| Extracted information |
-- ==== Sys2Proof/Laws/KeepPanel.lean ====
section
/-! SUPPORT. Every operation of Panel.lean keeps a state good: sound, its queue untouched, nothing sent taken back. -/

namespace Sys2Proof.Machine

variable {g : Ghost} {s : State}

theorem good_sendReply {a0 a1 a2} (h : Good g s) : Good g (sendReply a0 a1 a2 s) := by
  delta sendReply
  extract_lets +onlyGivenNames -merge -useContext -underBinder x2_0 x2_1
  clear_value x2_0 x2_1
  refine good_pickAll ?_
  refine good_setNet ?_
  exact good_fresh (by assumption)

theorem good_panelWrites {demand a l k} (h : Good g s) : Good3 g (panelWrites demand a l k s) := by
  induction l generalizing s a k with
  | nil => exact h
  | cons v t ih =>
    unfold panelWrites
    extract_lets +onlyGivenNames -merge -useContext -underBinder code s'
    have hs : Good g s' := good_writeReg h
    exact ite_ind (ih hs) hs

theorem good_panelRun {a0 a1} (h : Good g s) : Good4 g (panelRun a0 a1 s) := by
  delta panelRun
  refine ite_ind ?_ ?_
  · refine good4_mk ?_
    assumption
  · refine ite_ind ?_ ?_
    · refine good4_mk ?_
      assumption
    · refine ite_ind ?_ ?_
      · refine good4_mk ?_
        assumption
      · split
        · rename_i v8_0 v8_1 v8_2 q8_0
          have hv8_2 : Good g v8_2 := good3_eq q8_0 (by
            exact good_panelWrites (by assumption))
          refine good4_mk ?_
          assumption

theorem good_panelTake {a0 a1 a2 a3} (h : Good g s) : Good g (panelTake a0 a1 a2 a3 s) := by
  delta panelTake
  extract_lets +onlyGivenNames -merge -useContext -underBinder x2_0 x2_1
  clear_value x2_0
  have hx2_1 : Good g x2_1 := by
    unfold x2_1
    refine good_upd ?_
    assumption
  clear_value x2_1
  split
  · exact good_sendReply (by assumption)
  · split
    · rename_i v4_0 v4_1 v4_2 v4_3 q4_0
      have hv4_3 : Good g v4_3 := good4_eq q4_0 (by
        exact good_panelRun (by assumption))
      extract_lets +onlyGivenNames -merge -useContext -underBinder x6_0 x6_1
      clear_value x6_0 x6_1
      refine good_sendReply ?_
      refine good_upd ?_
      assumption

theorem good_panelReceive {a0 a1 a2 a3 a4} (h : Good g s) : Good g (panelReceive a0 a1 a2 a3 a4 s) := by
  delta panelReceive
  refine ite_ind ?_ ?_
  · assumption
  · split
    · exact good_rxBad (by assumption)
    · split
      · refine ite_ind ?_ ?_
        · exact good_panelTake (by assumption)
        · assumption
      · assumption
    · assumption

theorem good_execCmdEcho {a0 a1 a2 a3} (h : Good g s) : GoodN g (execCmdEcho a0 a1 a2 a3 s) := by
  delta execCmdEcho
  refine goodN_next ?_
  refine good_busStep (fun _ _ => ?_) ?_
  · exact good_panelReceive (by assumption)
  · assumption

theorem good_execCmdRead {a0 a1 a2 a3} (h : Good g s) : GoodN g (execCmdRead a0 a1 a2 a3 s) := by
  delta execCmdRead
  refine goodN_next ?_
  refine good_busStep (fun _ _ => ?_) ?_
  · exact good_panelReceive (by assumption)
  · assumption

theorem good_panelRefuse {a0 a1 a2} (h : Good g s) : Good g (panelRefuse a0 a1 a2 s) := by
  delta panelRefuse
  refine ite_ind ?_ ?_
  · assumption
  · split
    · exact good_rxBad (by assumption)
    · split
      · refine good_raise ?_
        exact good_inc (by assumption)
      · exact good_inc (by assumption)
      · assumption
    · assumption

theorem good_execCmdRefused {a0 a1 a2 a3} (h : Good g s) : GoodN g (execCmdRefused a0 a1 a2 a3 s) := by
  delta execCmdRefused
  refine goodN_next ?_
  refine good_busStep (fun _ _ => ?_) ?_
  · exact good_panelRefuse (by assumption)
  · assumption

theorem good_execCmdWrite {a0 a1 a2 a3 a4} (h : Good g s) : GoodN g (execCmdWrite a0 a1 a2 a3 a4 s) := by
  delta execCmdWrite
  refine goodN_next ?_
  refine good_busStep (fun _ _ => ?_) ?_
  · exact good_panelReceive (by assumption)
  · assumption

end Sys2Proof.Machine
end

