/-! ### `setStrm` -/

@[simp] theorem setStrm_regs {x} : (s.setStrm n x).regs = s.regs := rfl
@[simp] theorem setStrm_stag {x} : (s.setStrm n x).stag = s.stag := rfl
@[simp] theorem setStrm_hdrs {x} : (s.setStrm n x).hdrs = s.hdrs := rfl
@[simp] theorem setStrm_dram {x} : (s.setStrm n x).dram = s.dram := rfl
@[simp] theorem setStrm_poison {x} : (s.setStrm n x).poison = s.poison := rfl
@[simp] theorem setStrm_now {x} : (s.setStrm n x).now = s.now := rfl
@[simp] theorem setStrm_free {x} : (s.setStrm n x).free = s.free := rfl
@[simp] theorem setStrm_sent {x} : (s.setStrm n x).sent = s.sent := rfl
@[simp] theorem setStrm_pace {x} : (s.setStrm n x).pace = s.pace := rfl
@[simp] theorem setStrm_asms {x} : (s.setStrm n x).asms = s.asms := rfl
@[simp] theorem setStrm_benches {x} : (s.setStrm n x).benches = s.benches := rfl
@[simp] theorem setStrm_lutSlots {x} : (s.setStrm n x).lutSlots = s.lutSlots := rfl
@[simp] theorem setStrm_profiles {x} : (s.setStrm n x).profiles = s.profiles := rfl
@[simp] theorem setStrm_ctls {x} : (s.setStrm n x).ctls = s.ctls := rfl
@[simp] theorem setStrm_directs {x} : (s.setStrm n x).directs = s.directs := rfl
@[simp] theorem setStrm_zraws {x} : (s.setStrm n x).zraws = s.zraws := rfl
@[simp] theorem setStrm_stageIdx {x} : (s.setStrm n x).stageIdx = s.stageIdx := rfl
@[simp] theorem setStrm_encs {x} : (s.setStrm n x).encs = s.encs := rfl
@[simp] theorem setStrm_decs {x} : (s.setStrm n x).decs = s.decs := rfl
@[simp] theorem setStrm_pool {x} : (s.setStrm n x).pool = s.pool := rfl
@[simp] theorem setStrm_lays {x} : (s.setStrm n x).lays = s.lays := rfl
@[simp] theorem setStrm_heads {x} : (s.setStrm n x).heads = s.heads := rfl
@[simp] theorem setStrm_dpos {x} : (s.setStrm n x).dpos = s.dpos := rfl
@[simp] theorem setStrm_chks {x} : (s.setStrm n x).chks = s.chks := rfl
@[simp] theorem setStrm_nets {x} : (s.setStrm n x).nets = s.nets := rfl
@[simp] theorem setStrm_sess {x} : (s.setStrm n x).sess = s.sess := rfl
@[simp] theorem setStrm_flows {x} : (s.setStrm n x).flows = s.flows := rfl
@[simp] theorem setStrm_pkt {x} : (s.setStrm n x).pkt = s.pkt := rfl
@[simp] theorem setStrm_clocks {x} : (s.setStrm n x).clocks = s.clocks := rfl
@[simp] theorem setStrm_doms {x} : (s.setStrm n x).doms = s.doms := rfl
@[simp] theorem setStrm_ppsIn {x} : (s.setStrm n x).ppsIn = s.ppsIn := rfl
@[simp] theorem setStrm_ppsRise {x} : (s.setStrm n x).ppsRise = s.ppsRise := rfl
@[simp] theorem setStrm_auds {x} : (s.setStrm n x).auds = s.auds := rfl
@[simp] theorem setStrm_trigger {x} : (s.setStrm n x).trigger = s.trigger := rfl
@[simp] theorem setStrm_mem {x} : (s.setStrm n x).mem = s.mem := rfl
@[simp] theorem setStrm_ports {x} : (s.setStrm n x).ports = s.ports := rfl
@[simp] theorem setStrm_thmTimers {x} : (s.setStrm n x).thmTimers = s.thmTimers := rfl
@[simp] theorem setStrm_sec {x} : (s.setStrm n x).sec = s.sec := rfl
@[simp] theorem setStrm_pins {x} : (s.setStrm n x).pins = s.pins := rfl
@[simp] theorem setStrm_sup {x} : (s.setStrm n x).sup = s.sup := rfl
@[simp] theorem setStrm_pending {x} : (s.setStrm n x).pending = s.pending := rfl
@[simp] theorem setStrm_word {x} : (s.setStrm n x).word b m o = s.word b m o := rfl
@[simp] theorem setStrm_wordS {x} : (s.setStrm n x).wordS b m o = s.wordS b m o := rfl
@[simp] theorem setStrm_hdr {x} : (s.setStrm n x).hdr b m = s.hdr b m := rfl
@[simp] theorem setStrm_get {x} : (s.setStrm n x).get m f = s.get m f := rfl
@[simp] theorem setStrm_getS {x} : (s.setStrm n x).getS m f = s.getS m f := rfl
@[simp] theorem setStrm_stateOf {x} : (s.setStrm n x).stateOf b m = s.stateOf b m := rfl
@[simp] theorem setStrm_enabled {x} : (s.setStrm n x).enabled b m = s.enabled b m := rfl
@[simp] theorem setStrm_flag {x} : (s.setStrm n x).flag m f = s.flag m f := rfl

/-! ### `setBench` -/

@[simp] theorem setBench_regs {x} : (s.setBench n x).regs = s.regs := rfl
@[simp] theorem setBench_stag {x} : (s.setBench n x).stag = s.stag := rfl
@[simp] theorem setBench_hdrs {x} : (s.setBench n x).hdrs = s.hdrs := rfl
@[simp] theorem setBench_dram {x} : (s.setBench n x).dram = s.dram := rfl
@[simp] theorem setBench_poison {x} : (s.setBench n x).poison = s.poison := rfl
@[simp] theorem setBench_now {x} : (s.setBench n x).now = s.now := rfl
@[simp] theorem setBench_free {x} : (s.setBench n x).free = s.free := rfl
@[simp] theorem setBench_sent {x} : (s.setBench n x).sent = s.sent := rfl
@[simp] theorem setBench_pace {x} : (s.setBench n x).pace = s.pace := rfl
@[simp] theorem setBench_asms {x} : (s.setBench n x).asms = s.asms := rfl
@[simp] theorem setBench_strms {x} : (s.setBench n x).strms = s.strms := rfl
@[simp] theorem setBench_lutSlots {x} : (s.setBench n x).lutSlots = s.lutSlots := rfl
@[simp] theorem setBench_profiles {x} : (s.setBench n x).profiles = s.profiles := rfl
@[simp] theorem setBench_ctls {x} : (s.setBench n x).ctls = s.ctls := rfl
@[simp] theorem setBench_directs {x} : (s.setBench n x).directs = s.directs := rfl
@[simp] theorem setBench_zraws {x} : (s.setBench n x).zraws = s.zraws := rfl
@[simp] theorem setBench_stageIdx {x} : (s.setBench n x).stageIdx = s.stageIdx := rfl
@[simp] theorem setBench_encs {x} : (s.setBench n x).encs = s.encs := rfl
@[simp] theorem setBench_decs {x} : (s.setBench n x).decs = s.decs := rfl
@[simp] theorem setBench_pool {x} : (s.setBench n x).pool = s.pool := rfl
@[simp] theorem setBench_lays {x} : (s.setBench n x).lays = s.lays := rfl
@[simp] theorem setBench_heads {x} : (s.setBench n x).heads = s.heads := rfl
@[simp] theorem setBench_dpos {x} : (s.setBench n x).dpos = s.dpos := rfl
@[simp] theorem setBench_chks {x} : (s.setBench n x).chks = s.chks := rfl
@[simp] theorem setBench_nets {x} : (s.setBench n x).nets = s.nets := rfl
@[simp] theorem setBench_sess {x} : (s.setBench n x).sess = s.sess := rfl
@[simp] theorem setBench_flows {x} : (s.setBench n x).flows = s.flows := rfl
@[simp] theorem setBench_pkt {x} : (s.setBench n x).pkt = s.pkt := rfl
@[simp] theorem setBench_clocks {x} : (s.setBench n x).clocks = s.clocks := rfl
@[simp] theorem setBench_doms {x} : (s.setBench n x).doms = s.doms := rfl
@[simp] theorem setBench_ppsIn {x} : (s.setBench n x).ppsIn = s.ppsIn := rfl
@[simp] theorem setBench_ppsRise {x} : (s.setBench n x).ppsRise = s.ppsRise := rfl
@[simp] theorem setBench_auds {x} : (s.setBench n x).auds = s.auds := rfl
@[simp] theorem setBench_trigger {x} : (s.setBench n x).trigger = s.trigger := rfl
@[simp] theorem setBench_mem {x} : (s.setBench n x).mem = s.mem := rfl
@[simp] theorem setBench_ports {x} : (s.setBench n x).ports = s.ports := rfl
@[simp] theorem setBench_thmTimers {x} : (s.setBench n x).thmTimers = s.thmTimers := rfl
@[simp] theorem setBench_sec {x} : (s.setBench n x).sec = s.sec := rfl
@[simp] theorem setBench_pins {x} : (s.setBench n x).pins = s.pins := rfl
@[simp] theorem setBench_sup {x} : (s.setBench n x).sup = s.sup := rfl
@[simp] theorem setBench_pending {x} : (s.setBench n x).pending = s.pending := rfl
@[simp] theorem setBench_word {x} : (s.setBench n x).word b m o = s.word b m o := rfl
@[simp] theorem setBench_wordS {x} : (s.setBench n x).wordS b m o = s.wordS b m o := rfl
@[simp] theorem setBench_hdr {x} : (s.setBench n x).hdr b m = s.hdr b m := rfl
@[simp] theorem setBench_get {x} : (s.setBench n x).get m f = s.get m f := rfl
@[simp] theorem setBench_getS {x} : (s.setBench n x).getS m f = s.getS m f := rfl
@[simp] theorem setBench_stateOf {x} : (s.setBench n x).stateOf b m = s.stateOf b m := rfl
@[simp] theorem setBench_enabled {x} : (s.setBench n x).enabled b m = s.enabled b m := rfl
@[simp] theorem setBench_flag {x} : (s.setBench n x).flag m f = s.flag m f := rfl

/-! ### `setAsm` -/

@[simp] theorem setAsm_regs {x} : (s.setAsm n x).regs = s.regs := rfl
@[simp] theorem setAsm_stag {x} : (s.setAsm n x).stag = s.stag := rfl
@[simp] theorem setAsm_hdrs {x} : (s.setAsm n x).hdrs = s.hdrs := rfl
@[simp] theorem setAsm_dram {x} : (s.setAsm n x).dram = s.dram := rfl
@[simp] theorem setAsm_poison {x} : (s.setAsm n x).poison = s.poison := rfl
@[simp] theorem setAsm_now {x} : (s.setAsm n x).now = s.now := rfl
@[simp] theorem setAsm_free {x} : (s.setAsm n x).free = s.free := rfl
@[simp] theorem setAsm_sent {x} : (s.setAsm n x).sent = s.sent := rfl
@[simp] theorem setAsm_pace {x} : (s.setAsm n x).pace = s.pace := rfl
@[simp] theorem setAsm_strms {x} : (s.setAsm n x).strms = s.strms := rfl
@[simp] theorem setAsm_benches {x} : (s.setAsm n x).benches = s.benches := rfl
@[simp] theorem setAsm_lutSlots {x} : (s.setAsm n x).lutSlots = s.lutSlots := rfl
@[simp] theorem setAsm_profiles {x} : (s.setAsm n x).profiles = s.profiles := rfl
@[simp] theorem setAsm_ctls {x} : (s.setAsm n x).ctls = s.ctls := rfl
@[simp] theorem setAsm_directs {x} : (s.setAsm n x).directs = s.directs := rfl
@[simp] theorem setAsm_zraws {x} : (s.setAsm n x).zraws = s.zraws := rfl
@[simp] theorem setAsm_stageIdx {x} : (s.setAsm n x).stageIdx = s.stageIdx := rfl
@[simp] theorem setAsm_encs {x} : (s.setAsm n x).encs = s.encs := rfl
@[simp] theorem setAsm_decs {x} : (s.setAsm n x).decs = s.decs := rfl
@[simp] theorem setAsm_pool {x} : (s.setAsm n x).pool = s.pool := rfl
@[simp] theorem setAsm_lays {x} : (s.setAsm n x).lays = s.lays := rfl
@[simp] theorem setAsm_heads {x} : (s.setAsm n x).heads = s.heads := rfl
@[simp] theorem setAsm_dpos {x} : (s.setAsm n x).dpos = s.dpos := rfl
@[simp] theorem setAsm_chks {x} : (s.setAsm n x).chks = s.chks := rfl
@[simp] theorem setAsm_nets {x} : (s.setAsm n x).nets = s.nets := rfl
@[simp] theorem setAsm_sess {x} : (s.setAsm n x).sess = s.sess := rfl
@[simp] theorem setAsm_flows {x} : (s.setAsm n x).flows = s.flows := rfl
@[simp] theorem setAsm_pkt {x} : (s.setAsm n x).pkt = s.pkt := rfl
@[simp] theorem setAsm_clocks {x} : (s.setAsm n x).clocks = s.clocks := rfl
@[simp] theorem setAsm_doms {x} : (s.setAsm n x).doms = s.doms := rfl
@[simp] theorem setAsm_ppsIn {x} : (s.setAsm n x).ppsIn = s.ppsIn := rfl
@[simp] theorem setAsm_ppsRise {x} : (s.setAsm n x).ppsRise = s.ppsRise := rfl
@[simp] theorem setAsm_auds {x} : (s.setAsm n x).auds = s.auds := rfl
@[simp] theorem setAsm_trigger {x} : (s.setAsm n x).trigger = s.trigger := rfl
@[simp] theorem setAsm_mem {x} : (s.setAsm n x).mem = s.mem := rfl
@[simp] theorem setAsm_ports {x} : (s.setAsm n x).ports = s.ports := rfl
@[simp] theorem setAsm_thmTimers {x} : (s.setAsm n x).thmTimers = s.thmTimers := rfl
@[simp] theorem setAsm_sec {x} : (s.setAsm n x).sec = s.sec := rfl
@[simp] theorem setAsm_pins {x} : (s.setAsm n x).pins = s.pins := rfl
@[simp] theorem setAsm_sup {x} : (s.setAsm n x).sup = s.sup := rfl
@[simp] theorem setAsm_pending {x} : (s.setAsm n x).pending = s.pending := rfl
@[simp] theorem setAsm_word {x} : (s.setAsm n x).word b m o = s.word b m o := rfl
@[simp] theorem setAsm_wordS {x} : (s.setAsm n x).wordS b m o = s.wordS b m o := rfl
@[simp] theorem setAsm_hdr {x} : (s.setAsm n x).hdr b m = s.hdr b m := rfl
@[simp] theorem setAsm_get {x} : (s.setAsm n x).get m f = s.get m f := rfl
@[simp] theorem setAsm_getS {x} : (s.setAsm n x).getS m f = s.getS m f := rfl
@[simp] theorem setAsm_stateOf {x} : (s.setAsm n x).stateOf b m = s.stateOf b m := rfl
@[simp] theorem setAsm_enabled {x} : (s.setAsm n x).enabled b m = s.enabled b m := rfl
@[simp] theorem setAsm_flag {x} : (s.setAsm n x).flag m f = s.flag m f := rfl

/-! ### `setDpo` -/

@[simp] theorem setDpo_regs {x} : (s.setDpo n x).regs = s.regs := rfl
@[simp] theorem setDpo_stag {x} : (s.setDpo n x).stag = s.stag := rfl
@[simp] theorem setDpo_hdrs {x} : (s.setDpo n x).hdrs = s.hdrs := rfl
@[simp] theorem setDpo_dram {x} : (s.setDpo n x).dram = s.dram := rfl
@[simp] theorem setDpo_poison {x} : (s.setDpo n x).poison = s.poison := rfl
@[simp] theorem setDpo_now {x} : (s.setDpo n x).now = s.now := rfl
@[simp] theorem setDpo_free {x} : (s.setDpo n x).free = s.free := rfl
@[simp] theorem setDpo_sent {x} : (s.setDpo n x).sent = s.sent := rfl
@[simp] theorem setDpo_pace {x} : (s.setDpo n x).pace = s.pace := rfl
@[simp] theorem setDpo_asms {x} : (s.setDpo n x).asms = s.asms := rfl
@[simp] theorem setDpo_strms {x} : (s.setDpo n x).strms = s.strms := rfl
@[simp] theorem setDpo_benches {x} : (s.setDpo n x).benches = s.benches := rfl
@[simp] theorem setDpo_lutSlots {x} : (s.setDpo n x).lutSlots = s.lutSlots := rfl
@[simp] theorem setDpo_profiles {x} : (s.setDpo n x).profiles = s.profiles := rfl
@[simp] theorem setDpo_ctls {x} : (s.setDpo n x).ctls = s.ctls := rfl
@[simp] theorem setDpo_directs {x} : (s.setDpo n x).directs = s.directs := rfl
@[simp] theorem setDpo_zraws {x} : (s.setDpo n x).zraws = s.zraws := rfl
@[simp] theorem setDpo_stageIdx {x} : (s.setDpo n x).stageIdx = s.stageIdx := rfl
@[simp] theorem setDpo_encs {x} : (s.setDpo n x).encs = s.encs := rfl
@[simp] theorem setDpo_decs {x} : (s.setDpo n x).decs = s.decs := rfl
@[simp] theorem setDpo_pool {x} : (s.setDpo n x).pool = s.pool := rfl
@[simp] theorem setDpo_lays {x} : (s.setDpo n x).lays = s.lays := rfl
@[simp] theorem setDpo_heads {x} : (s.setDpo n x).heads = s.heads := rfl
@[simp] theorem setDpo_chks {x} : (s.setDpo n x).chks = s.chks := rfl
@[simp] theorem setDpo_nets {x} : (s.setDpo n x).nets = s.nets := rfl
@[simp] theorem setDpo_sess {x} : (s.setDpo n x).sess = s.sess := rfl
@[simp] theorem setDpo_flows {x} : (s.setDpo n x).flows = s.flows := rfl
@[simp] theorem setDpo_pkt {x} : (s.setDpo n x).pkt = s.pkt := rfl
@[simp] theorem setDpo_clocks {x} : (s.setDpo n x).clocks = s.clocks := rfl
@[simp] theorem setDpo_doms {x} : (s.setDpo n x).doms = s.doms := rfl
@[simp] theorem setDpo_ppsIn {x} : (s.setDpo n x).ppsIn = s.ppsIn := rfl
@[simp] theorem setDpo_ppsRise {x} : (s.setDpo n x).ppsRise = s.ppsRise := rfl
@[simp] theorem setDpo_auds {x} : (s.setDpo n x).auds = s.auds := rfl
@[simp] theorem setDpo_trigger {x} : (s.setDpo n x).trigger = s.trigger := rfl
@[simp] theorem setDpo_mem {x} : (s.setDpo n x).mem = s.mem := rfl
@[simp] theorem setDpo_ports {x} : (s.setDpo n x).ports = s.ports := rfl
@[simp] theorem setDpo_thmTimers {x} : (s.setDpo n x).thmTimers = s.thmTimers := rfl
@[simp] theorem setDpo_sec {x} : (s.setDpo n x).sec = s.sec := rfl
@[simp] theorem setDpo_pins {x} : (s.setDpo n x).pins = s.pins := rfl
@[simp] theorem setDpo_sup {x} : (s.setDpo n x).sup = s.sup := rfl
@[simp] theorem setDpo_pending {x} : (s.setDpo n x).pending = s.pending := rfl
@[simp] theorem setDpo_word {x} : (s.setDpo n x).word b m o = s.word b m o := rfl
@[simp] theorem setDpo_wordS {x} : (s.setDpo n x).wordS b m o = s.wordS b m o := rfl
@[simp] theorem setDpo_hdr {x} : (s.setDpo n x).hdr b m = s.hdr b m := rfl
@[simp] theorem setDpo_get {x} : (s.setDpo n x).get m f = s.get m f := rfl
@[simp] theorem setDpo_getS {x} : (s.setDpo n x).getS m f = s.getS m f := rfl
@[simp] theorem setDpo_stateOf {x} : (s.setDpo n x).stateOf b m = s.stateOf b m := rfl
@[simp] theorem setDpo_enabled {x} : (s.setDpo n x).enabled b m = s.enabled b m := rfl
@[simp] theorem setDpo_flag {x} : (s.setDpo n x).flag m f = s.flag m f := rfl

| What the exercise asks |
Return word for word the lines above from the line with "(s.setStrm n x).flows = s.flows := rfl" to the line with "(s.setStrm n x).wordS", including both and leaving out all others.

| Solution to this task |
@[simp] theorem setStrm_flows {x} : (s.setStrm n x).flows = s.flows := rfl
@[simp] theorem setStrm_pkt {x} : (s.setStrm n x).pkt = s.pkt := rfl
@[simp] theorem setStrm_clocks {x} : (s.setStrm n x).clocks = s.clocks := rfl
@[simp] theorem setStrm_doms {x} : (s.setStrm n x).doms = s.doms := rfl
@[simp] theorem setStrm_ppsIn {x} : (s.setStrm n x).ppsIn = s.ppsIn := rfl
@[simp] theorem setStrm_ppsRise {x} : (s.setStrm n x).ppsRise = s.ppsRise := rfl
@[simp] theorem setStrm_auds {x} : (s.setStrm n x).auds = s.auds := rfl
@[simp] theorem setStrm_trigger {x} : (s.setStrm n x).trigger = s.trigger := rfl
@[simp] theorem setStrm_mem {x} : (s.setStrm n x).mem = s.mem := rfl
@[simp] theorem setStrm_ports {x} : (s.setStrm n x).ports = s.ports := rfl
@[simp] theorem setStrm_thmTimers {x} : (s.setStrm n x).thmTimers = s.thmTimers := rfl
@[simp] theorem setStrm_sec {x} : (s.setStrm n x).sec = s.sec := rfl
@[simp] theorem setStrm_pins {x} : (s.setStrm n x).pins = s.pins := rfl
@[simp] theorem setStrm_sup {x} : (s.setStrm n x).sup = s.sup := rfl
@[simp] theorem setStrm_pending {x} : (s.setStrm n x).pending = s.pending := rfl
@[simp] theorem setStrm_word {x} : (s.setStrm n x).word b m o = s.word b m o := rfl
@[simp] theorem setStrm_wordS {x} : (s.setStrm n x).wordS b m o = s.wordS b m o := rfl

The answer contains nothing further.